-- ==== Sys2Proof/Laws/Units.lean ====
section
/-! SUPPORT. Which parts of the machine each operation on the whole part may change: the rest stands as it was. -/
namespace Sys2Proof.Machine

/-- A fold of an operation that keeps `P` keeps `P`. -/
theorem foldl_keeps {α β : Type} {P : β → Prop} (f : β → α → β) (h : ∀ b a, P b → P (f b a)) (xs : List α) :
    ∀ b, P b → P (xs.foldl f b) := by
  induction xs with
  | nil => exact fun _ hb => hb
  | cons x xs ih => exact fun b hb => ih _ (h b x hb)

/-- The part is as before but for the registers, the interfaces and the queues. -/
structure Dev.ReplyOnly (d d' : Dev) : Prop where
  ser : d'.ser = d.ser
  ptp : d'.ptp = d.ptp
  st : d'.st = d.st
  com : d'.com = d.com
  sv : d'.sv = d.sv
  rt : d'.rt = d.rt
  sc : d'.sc = d.sc
  aud : d'.aud = d.aud
  tdm : d'.tdm = d.tdm
  therm : d'.therm = d.therm
  power : d'.power = d.power
  lard : d'.lard = d.lard
  nvs : d'.nvs = d.nvs
  keys : d'.keys = d.keys
  boot : d'.boot = d.boot

theorem Dev.ReplyOnly.rfl' (d : Dev) : Dev.ReplyOnly d d := ⟨rfl, rfl, rfl, rfl, rfl, rfl, rfl, rfl, rfl, rfl, rfl, rfl, rfl, rfl, rfl⟩

theorem Dev.ReplyOnly.trans {a b c : Dev} (h : Dev.ReplyOnly a b) (k : Dev.ReplyOnly b c) : Dev.ReplyOnly a c :=
  ⟨k.ser.trans h.ser, k.ptp.trans h.ptp, k.st.trans h.st, k.com.trans h.com, k.sv.trans h.sv, k.rt.trans h.rt, k.sc.trans h.sc, k.aud.trans h.aud, k.tdm.trans h.tdm, k.therm.trans h.therm, k.power.trans h.power, k.lard.trans h.lard, k.nvs.trans h.nvs, k.keys.trans h.keys, k.boot.trans h.boot⟩

/-- The part as one record. -/
theorem Dev.ReplyOnly.eq {d d' : Dev} (h : Dev.ReplyOnly d d') :
    d' = { d with io := d'.io, hq := d'.hq } := by
  cases d; cases d'; cases h; simp_all

/-- The part is as before but for the registers, the queues, the store, the keys and the Larder. -/
structure Dev.StoreOnly (d d' : Dev) : Prop where
  ser : d'.ser = d.ser
  ptp : d'.ptp = d.ptp
  st : d'.st = d.st
  com : d'.com = d.com
  sv : d'.sv = d.sv
  rt : d'.rt = d.rt
  sc : d'.sc = d.sc
  aud : d'.aud = d.aud
  tdm : d'.tdm = d.tdm
  therm : d'.therm = d.therm
  power : d'.power = d.power
  boot : d'.boot = d.boot

theorem Dev.StoreOnly.rfl' (d : Dev) : Dev.StoreOnly d d := ⟨rfl, rfl, rfl, rfl, rfl, rfl, rfl, rfl, rfl, rfl, rfl, rfl⟩

theorem Dev.StoreOnly.trans {a b c : Dev} (h : Dev.StoreOnly a b) (k : Dev.StoreOnly b c) : Dev.StoreOnly a c :=
  ⟨k.ser.trans h.ser, k.ptp.trans h.ptp, k.st.trans h.st, k.com.trans h.com, k.sv.trans h.sv, k.rt.trans h.rt, k.sc.trans h.sc, k.aud.trans h.aud, k.tdm.trans h.tdm, k.therm.trans h.therm, k.power.trans h.power, k.boot.trans h.boot⟩

/-- The part as one record. -/
theorem Dev.StoreOnly.eq {d d' : Dev} (h : Dev.StoreOnly d d') :
    d' = { d with io := d'.io, hq := d'.hq, lard := d'.lard, nvs := d'.nvs, keys := d'.keys } := by
  cases d; cases d'; cases h; simp_all

/-- The part is as before but for the registers, the queues, the frame stores and the commits. -/
structure Dev.SettleOnly (d d' : Dev) : Prop where
  ser : d'.ser = d.ser
  ptp : d'.ptp = d.ptp
  sv : d'.sv = d.sv
  rt : d'.rt = d.rt
  sc : d'.sc = d.sc
  aud : d'.aud = d.aud
  tdm : d'.tdm = d.tdm
  therm : d'.therm = d.therm
  power : d'.power = d.power
  lard : d'.lard = d.lard
  nvs : d'.nvs = d.nvs
  keys : d'.keys = d.keys
  boot : d'.boot = d.boot

theorem Dev.SettleOnly.rfl' (d : Dev) : Dev.SettleOnly d d := ⟨rfl, rfl, rfl, rfl, rfl, rfl, rfl, rfl, rfl, rfl, rfl, rfl, rfl⟩

theorem Dev.SettleOnly.trans {a b c : Dev} (h : Dev.SettleOnly a b) (k : Dev.SettleOnly b c) : Dev.SettleOnly a c :=
  ⟨k.ser.trans h.ser, k.ptp.trans h.ptp, k.sv.trans h.sv, k.rt.trans h.rt, k.sc.trans h.sc, k.aud.trans h.aud, k.tdm.trans h.tdm, k.therm.trans h.therm, k.power.trans h.power, k.lard.trans h.lard, k.nvs.trans h.nvs, k.keys.trans h.keys, k.boot.trans h.boot⟩

/-- The part as one record. -/
theorem Dev.SettleOnly.eq {d d' : Dev} (h : Dev.SettleOnly d d') :
    d' = { d with io := d'.io, hq := d'.hq, st := d'.st, com := d'.com } := by
  cases d; cases d'; cases h; simp_all

theorem Dev.ReplyOnly.store {d d' : Dev} (h : Dev.ReplyOnly d d') : Dev.StoreOnly d d' := ⟨h.ser, h.ptp, h.st, h.com, h.sv, h.rt, h.sc, h.aud, h.tdm, h.therm, h.power, h.boot⟩

theorem Dev.ReplyOnly.settle {d d' : Dev} (h : Dev.ReplyOnly d d') : Dev.SettleOnly d d' := ⟨h.ser, h.ptp, h.sv, h.rt, h.sc, h.aud, h.tdm, h.therm, h.power, h.lard, h.nvs, h.keys, h.boot⟩

/-- A command that completes. -/
theorem Dev.complete_only (d : Dev) (q tag : Nat) (r : Reply) : Dev.ReplyOnly d (d.complete q tag r) := ⟨rfl, rfl, rfl, rfl, rfl, rfl, rfl, rfl, rfl, rfl, rfl, rfl, rfl, rfl, rfl⟩

/-- Answering a command, where work came from one. -/
theorem Dev.reply_only (d : Dev) (src : Option (Nat × Nat)) (r : Reply) : Dev.ReplyOnly d (d.reply src r) := by
  cases src
  · exact Dev.ReplyOnly.rfl' d
  · exact Dev.complete_only ..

————————

Required work - Return only the stretch of the material above from the line holding "theorem Dev.ReplyOnly.rfl' (d" through the line holding "Dev.ReplyOnly a b)", copied exactly.

Written answer -
theorem Dev.ReplyOnly.rfl' (d : Dev) : Dev.ReplyOnly d d := ⟨rfl, rfl, rfl, rfl, rfl, rfl, rfl, rfl, rfl, rfl, rfl, rfl, rfl, rfl, rfl⟩

theorem Dev.ReplyOnly.trans {a b c : Dev} (h : Dev.ReplyOnly a b) (k : Dev.ReplyOnly b c) : Dev.ReplyOnly a c :=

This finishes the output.